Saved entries
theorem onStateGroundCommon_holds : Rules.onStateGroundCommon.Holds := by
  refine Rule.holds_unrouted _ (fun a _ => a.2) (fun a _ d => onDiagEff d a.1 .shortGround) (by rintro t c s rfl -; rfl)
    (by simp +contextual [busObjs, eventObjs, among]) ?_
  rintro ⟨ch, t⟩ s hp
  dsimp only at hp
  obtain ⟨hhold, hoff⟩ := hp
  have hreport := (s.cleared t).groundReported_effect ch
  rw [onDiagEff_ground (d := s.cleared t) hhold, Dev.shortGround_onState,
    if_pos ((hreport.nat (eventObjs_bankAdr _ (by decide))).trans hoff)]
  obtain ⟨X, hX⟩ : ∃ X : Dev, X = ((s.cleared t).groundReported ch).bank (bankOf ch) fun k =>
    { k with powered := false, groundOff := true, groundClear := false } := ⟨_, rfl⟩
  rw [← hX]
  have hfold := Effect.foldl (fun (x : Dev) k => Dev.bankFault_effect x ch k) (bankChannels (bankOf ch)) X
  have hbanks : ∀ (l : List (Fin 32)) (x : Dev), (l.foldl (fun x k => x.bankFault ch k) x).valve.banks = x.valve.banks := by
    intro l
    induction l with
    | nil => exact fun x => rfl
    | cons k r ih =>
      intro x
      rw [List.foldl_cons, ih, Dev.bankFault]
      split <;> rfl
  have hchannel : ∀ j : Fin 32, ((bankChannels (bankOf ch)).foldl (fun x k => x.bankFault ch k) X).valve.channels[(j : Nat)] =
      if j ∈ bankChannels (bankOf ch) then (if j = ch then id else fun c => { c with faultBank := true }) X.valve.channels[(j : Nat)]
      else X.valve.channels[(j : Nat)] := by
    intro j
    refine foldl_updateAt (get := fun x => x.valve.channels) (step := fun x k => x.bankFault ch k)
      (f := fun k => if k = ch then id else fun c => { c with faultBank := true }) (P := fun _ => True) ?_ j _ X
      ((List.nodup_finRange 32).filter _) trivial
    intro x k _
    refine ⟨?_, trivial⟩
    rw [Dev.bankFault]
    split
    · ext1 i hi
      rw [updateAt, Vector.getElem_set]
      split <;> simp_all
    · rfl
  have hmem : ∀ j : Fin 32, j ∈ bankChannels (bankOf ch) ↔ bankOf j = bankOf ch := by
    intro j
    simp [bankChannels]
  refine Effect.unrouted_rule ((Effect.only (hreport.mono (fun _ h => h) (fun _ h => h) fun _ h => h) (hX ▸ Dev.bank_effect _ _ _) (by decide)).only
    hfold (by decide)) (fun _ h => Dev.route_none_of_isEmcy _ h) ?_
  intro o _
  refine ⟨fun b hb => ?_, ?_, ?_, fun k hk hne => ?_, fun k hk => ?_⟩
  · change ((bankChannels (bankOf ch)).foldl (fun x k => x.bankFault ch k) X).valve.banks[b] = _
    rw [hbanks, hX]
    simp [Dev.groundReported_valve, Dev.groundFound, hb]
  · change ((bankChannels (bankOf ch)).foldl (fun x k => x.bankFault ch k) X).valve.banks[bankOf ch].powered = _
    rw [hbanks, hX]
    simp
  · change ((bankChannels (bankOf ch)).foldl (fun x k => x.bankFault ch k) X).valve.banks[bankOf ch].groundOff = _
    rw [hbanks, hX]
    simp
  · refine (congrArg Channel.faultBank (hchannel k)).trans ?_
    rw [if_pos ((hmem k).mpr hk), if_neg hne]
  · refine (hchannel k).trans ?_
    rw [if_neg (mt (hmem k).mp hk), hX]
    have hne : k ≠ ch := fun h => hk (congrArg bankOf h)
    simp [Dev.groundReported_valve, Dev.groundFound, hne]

## Task directions
Find the lines above that include the string "groundFound" and copy them.

## Result of this task
    simp [Dev.groundReported_valve, Dev.groundFound, hb]
    simp [Dev.groundReported_valve, Dev.groundFound, hne]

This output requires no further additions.